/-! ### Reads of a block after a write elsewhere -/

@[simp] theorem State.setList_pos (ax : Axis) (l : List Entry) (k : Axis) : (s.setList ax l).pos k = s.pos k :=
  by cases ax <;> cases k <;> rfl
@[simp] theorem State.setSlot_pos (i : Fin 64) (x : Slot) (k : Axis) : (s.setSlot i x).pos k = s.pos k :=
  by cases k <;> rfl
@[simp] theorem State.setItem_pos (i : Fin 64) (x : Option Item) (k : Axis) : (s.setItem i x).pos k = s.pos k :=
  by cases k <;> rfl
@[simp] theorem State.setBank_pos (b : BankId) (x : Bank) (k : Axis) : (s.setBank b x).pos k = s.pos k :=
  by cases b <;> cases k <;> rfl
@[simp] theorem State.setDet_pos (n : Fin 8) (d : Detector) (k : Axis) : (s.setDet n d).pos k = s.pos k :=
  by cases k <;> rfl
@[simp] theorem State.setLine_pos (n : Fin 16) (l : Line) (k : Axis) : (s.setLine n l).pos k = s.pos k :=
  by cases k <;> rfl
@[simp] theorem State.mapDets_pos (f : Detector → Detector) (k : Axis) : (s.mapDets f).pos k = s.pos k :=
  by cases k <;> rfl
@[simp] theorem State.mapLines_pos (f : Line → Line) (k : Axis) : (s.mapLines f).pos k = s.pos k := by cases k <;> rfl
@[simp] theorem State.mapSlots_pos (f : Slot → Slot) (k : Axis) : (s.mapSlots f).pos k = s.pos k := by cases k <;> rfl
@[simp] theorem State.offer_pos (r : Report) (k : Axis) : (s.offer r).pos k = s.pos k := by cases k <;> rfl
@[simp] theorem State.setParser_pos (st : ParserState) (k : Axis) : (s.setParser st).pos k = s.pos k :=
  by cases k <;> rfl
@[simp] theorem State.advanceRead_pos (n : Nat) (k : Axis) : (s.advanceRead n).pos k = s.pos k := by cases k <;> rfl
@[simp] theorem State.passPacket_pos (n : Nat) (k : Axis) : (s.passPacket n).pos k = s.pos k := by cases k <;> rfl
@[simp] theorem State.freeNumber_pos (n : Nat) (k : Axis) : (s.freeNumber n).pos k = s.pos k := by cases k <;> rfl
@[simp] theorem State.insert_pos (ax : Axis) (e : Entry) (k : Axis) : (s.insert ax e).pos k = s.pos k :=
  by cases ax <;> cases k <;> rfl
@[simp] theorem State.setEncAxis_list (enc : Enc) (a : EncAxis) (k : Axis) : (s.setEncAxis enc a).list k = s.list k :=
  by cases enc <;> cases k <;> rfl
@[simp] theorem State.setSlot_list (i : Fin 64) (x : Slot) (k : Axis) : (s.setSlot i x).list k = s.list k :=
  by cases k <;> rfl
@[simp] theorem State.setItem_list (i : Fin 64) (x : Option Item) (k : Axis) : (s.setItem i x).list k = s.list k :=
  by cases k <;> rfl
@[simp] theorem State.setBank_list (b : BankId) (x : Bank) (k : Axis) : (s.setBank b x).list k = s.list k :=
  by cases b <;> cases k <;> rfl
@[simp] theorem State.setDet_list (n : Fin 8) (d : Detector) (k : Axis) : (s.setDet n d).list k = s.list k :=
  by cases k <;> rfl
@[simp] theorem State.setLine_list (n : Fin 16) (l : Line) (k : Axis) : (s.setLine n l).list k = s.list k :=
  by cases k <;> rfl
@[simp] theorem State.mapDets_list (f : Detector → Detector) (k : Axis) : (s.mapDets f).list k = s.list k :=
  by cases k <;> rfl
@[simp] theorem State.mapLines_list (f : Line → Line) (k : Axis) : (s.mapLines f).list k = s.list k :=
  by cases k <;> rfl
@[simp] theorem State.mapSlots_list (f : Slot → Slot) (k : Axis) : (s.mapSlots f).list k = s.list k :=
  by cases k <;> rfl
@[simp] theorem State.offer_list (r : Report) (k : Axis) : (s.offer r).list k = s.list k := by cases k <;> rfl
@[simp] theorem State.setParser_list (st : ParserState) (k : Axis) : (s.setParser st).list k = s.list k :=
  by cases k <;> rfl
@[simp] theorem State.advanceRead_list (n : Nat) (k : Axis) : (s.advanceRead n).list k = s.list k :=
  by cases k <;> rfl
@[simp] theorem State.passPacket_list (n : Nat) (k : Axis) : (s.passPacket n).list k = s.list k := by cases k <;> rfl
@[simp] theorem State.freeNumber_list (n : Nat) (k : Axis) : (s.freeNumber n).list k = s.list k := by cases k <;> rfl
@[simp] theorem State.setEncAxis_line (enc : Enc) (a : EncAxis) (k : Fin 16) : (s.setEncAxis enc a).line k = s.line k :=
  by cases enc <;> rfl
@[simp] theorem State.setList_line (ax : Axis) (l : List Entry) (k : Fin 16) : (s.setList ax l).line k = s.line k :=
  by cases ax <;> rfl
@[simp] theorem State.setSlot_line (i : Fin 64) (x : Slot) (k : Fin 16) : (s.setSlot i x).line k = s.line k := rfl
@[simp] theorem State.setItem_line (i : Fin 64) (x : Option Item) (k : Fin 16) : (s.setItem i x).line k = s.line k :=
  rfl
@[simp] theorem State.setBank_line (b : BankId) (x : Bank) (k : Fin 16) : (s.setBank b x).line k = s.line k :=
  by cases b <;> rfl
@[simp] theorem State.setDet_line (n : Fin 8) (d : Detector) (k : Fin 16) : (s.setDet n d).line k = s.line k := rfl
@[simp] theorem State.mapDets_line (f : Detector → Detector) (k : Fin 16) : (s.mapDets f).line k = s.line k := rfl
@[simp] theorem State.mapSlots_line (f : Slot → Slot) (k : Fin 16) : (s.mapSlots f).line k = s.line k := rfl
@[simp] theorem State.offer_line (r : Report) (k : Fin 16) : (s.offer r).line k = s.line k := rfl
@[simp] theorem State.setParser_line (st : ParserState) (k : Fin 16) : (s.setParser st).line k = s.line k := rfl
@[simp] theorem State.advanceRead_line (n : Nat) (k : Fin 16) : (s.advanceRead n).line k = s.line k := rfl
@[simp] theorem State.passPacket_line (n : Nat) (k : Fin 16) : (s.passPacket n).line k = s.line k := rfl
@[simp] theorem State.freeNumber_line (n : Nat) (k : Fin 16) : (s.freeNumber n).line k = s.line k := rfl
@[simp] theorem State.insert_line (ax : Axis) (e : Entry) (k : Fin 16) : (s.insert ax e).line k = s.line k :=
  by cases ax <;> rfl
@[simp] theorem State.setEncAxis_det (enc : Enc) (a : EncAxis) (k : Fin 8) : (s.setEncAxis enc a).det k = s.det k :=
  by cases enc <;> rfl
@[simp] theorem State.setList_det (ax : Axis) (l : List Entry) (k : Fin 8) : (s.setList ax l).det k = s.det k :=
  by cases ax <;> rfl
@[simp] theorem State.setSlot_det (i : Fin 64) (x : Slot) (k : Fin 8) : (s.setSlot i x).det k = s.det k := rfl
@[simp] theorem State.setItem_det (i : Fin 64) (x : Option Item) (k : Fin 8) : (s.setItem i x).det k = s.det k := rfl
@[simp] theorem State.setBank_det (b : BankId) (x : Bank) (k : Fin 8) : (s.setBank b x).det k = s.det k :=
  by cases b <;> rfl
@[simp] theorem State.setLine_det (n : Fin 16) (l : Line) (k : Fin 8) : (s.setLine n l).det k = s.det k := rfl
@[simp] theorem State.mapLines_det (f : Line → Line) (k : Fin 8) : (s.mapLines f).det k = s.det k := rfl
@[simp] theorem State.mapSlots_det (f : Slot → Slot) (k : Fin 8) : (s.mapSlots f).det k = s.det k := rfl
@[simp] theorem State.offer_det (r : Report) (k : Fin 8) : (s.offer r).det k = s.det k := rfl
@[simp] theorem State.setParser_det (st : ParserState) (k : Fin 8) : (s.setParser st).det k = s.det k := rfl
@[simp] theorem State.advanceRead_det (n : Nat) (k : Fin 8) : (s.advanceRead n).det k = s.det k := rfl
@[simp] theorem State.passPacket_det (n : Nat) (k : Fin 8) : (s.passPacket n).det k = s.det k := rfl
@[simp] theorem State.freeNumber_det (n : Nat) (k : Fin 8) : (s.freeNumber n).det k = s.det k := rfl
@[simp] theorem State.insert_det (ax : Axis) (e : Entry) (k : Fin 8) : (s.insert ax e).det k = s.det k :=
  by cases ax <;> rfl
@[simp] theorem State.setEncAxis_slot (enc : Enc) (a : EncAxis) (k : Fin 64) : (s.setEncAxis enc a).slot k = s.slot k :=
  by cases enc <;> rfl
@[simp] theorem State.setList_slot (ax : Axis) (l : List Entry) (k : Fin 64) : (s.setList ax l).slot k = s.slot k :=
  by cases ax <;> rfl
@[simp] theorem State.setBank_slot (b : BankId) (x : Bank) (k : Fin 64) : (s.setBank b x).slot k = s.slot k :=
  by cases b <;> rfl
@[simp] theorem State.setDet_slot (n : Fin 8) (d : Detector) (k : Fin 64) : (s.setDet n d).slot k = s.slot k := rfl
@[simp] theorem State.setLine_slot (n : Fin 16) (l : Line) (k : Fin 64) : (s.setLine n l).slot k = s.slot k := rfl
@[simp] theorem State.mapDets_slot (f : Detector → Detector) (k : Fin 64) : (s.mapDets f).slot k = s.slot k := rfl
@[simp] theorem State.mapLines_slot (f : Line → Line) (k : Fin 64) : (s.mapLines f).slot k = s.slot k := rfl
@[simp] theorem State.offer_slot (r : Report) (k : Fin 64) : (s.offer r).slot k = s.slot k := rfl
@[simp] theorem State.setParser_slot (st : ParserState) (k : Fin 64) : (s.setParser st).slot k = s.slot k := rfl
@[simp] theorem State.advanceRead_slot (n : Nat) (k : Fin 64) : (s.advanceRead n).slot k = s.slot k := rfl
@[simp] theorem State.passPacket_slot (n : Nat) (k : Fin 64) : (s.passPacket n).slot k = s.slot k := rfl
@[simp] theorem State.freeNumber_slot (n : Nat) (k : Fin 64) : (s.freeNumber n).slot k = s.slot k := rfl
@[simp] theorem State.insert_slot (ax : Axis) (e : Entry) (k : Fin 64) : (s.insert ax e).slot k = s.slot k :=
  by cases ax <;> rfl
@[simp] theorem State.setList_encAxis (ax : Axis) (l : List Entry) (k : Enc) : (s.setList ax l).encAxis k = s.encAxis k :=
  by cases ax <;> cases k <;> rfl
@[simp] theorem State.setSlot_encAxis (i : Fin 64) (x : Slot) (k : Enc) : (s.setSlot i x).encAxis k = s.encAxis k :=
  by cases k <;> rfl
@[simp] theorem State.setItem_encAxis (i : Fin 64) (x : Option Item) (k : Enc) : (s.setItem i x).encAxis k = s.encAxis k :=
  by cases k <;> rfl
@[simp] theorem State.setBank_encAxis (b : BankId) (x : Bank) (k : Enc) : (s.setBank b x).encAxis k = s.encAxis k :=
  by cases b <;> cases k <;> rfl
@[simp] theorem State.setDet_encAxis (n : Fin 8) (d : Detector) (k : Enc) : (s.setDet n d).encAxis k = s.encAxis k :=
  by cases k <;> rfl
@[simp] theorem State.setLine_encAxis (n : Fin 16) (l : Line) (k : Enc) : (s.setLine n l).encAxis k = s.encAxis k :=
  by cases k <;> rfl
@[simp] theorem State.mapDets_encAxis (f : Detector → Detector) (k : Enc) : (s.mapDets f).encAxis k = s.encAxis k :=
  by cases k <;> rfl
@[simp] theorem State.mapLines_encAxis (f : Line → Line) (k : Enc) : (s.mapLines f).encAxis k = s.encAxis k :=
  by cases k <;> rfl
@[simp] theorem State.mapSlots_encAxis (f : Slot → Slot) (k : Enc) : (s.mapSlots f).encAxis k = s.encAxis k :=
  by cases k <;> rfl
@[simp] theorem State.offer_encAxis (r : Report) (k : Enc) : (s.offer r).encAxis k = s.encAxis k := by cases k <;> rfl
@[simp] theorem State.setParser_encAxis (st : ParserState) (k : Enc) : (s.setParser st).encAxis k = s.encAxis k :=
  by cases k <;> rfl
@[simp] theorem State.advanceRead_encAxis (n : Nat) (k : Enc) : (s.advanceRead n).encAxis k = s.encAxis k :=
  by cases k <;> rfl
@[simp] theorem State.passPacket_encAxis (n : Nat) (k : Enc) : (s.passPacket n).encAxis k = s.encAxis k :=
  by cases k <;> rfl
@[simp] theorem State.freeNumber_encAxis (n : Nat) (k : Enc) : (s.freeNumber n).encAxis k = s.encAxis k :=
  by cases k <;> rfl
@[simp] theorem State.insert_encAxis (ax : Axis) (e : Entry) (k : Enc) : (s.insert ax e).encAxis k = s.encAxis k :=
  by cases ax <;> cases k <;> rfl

Problem to work on — Wherever the word "Option" turns up in the records, copy out the line it is on.

The answer —
@[simp] theorem State.setItem_pos (i : Fin 64) (x : Option Item) (k : Axis) : (s.setItem i x).pos k = s.pos k :=
@[simp] theorem State.setItem_list (i : Fin 64) (x : Option Item) (k : Axis) : (s.setItem i x).list k = s.list k :=
@[simp] theorem State.setItem_line (i : Fin 64) (x : Option Item) (k : Fin 16) : (s.setItem i x).line k = s.line k :=
@[simp] theorem State.setItem_det (i : Fin 64) (x : Option Item) (k : Fin 8) : (s.setItem i x).det k = s.det k := rfl
@[simp] theorem State.setItem_encAxis (i : Fin 64) (x : Option Item) (k : Enc) : (s.setItem i x).encAxis k = s.encAxis k :=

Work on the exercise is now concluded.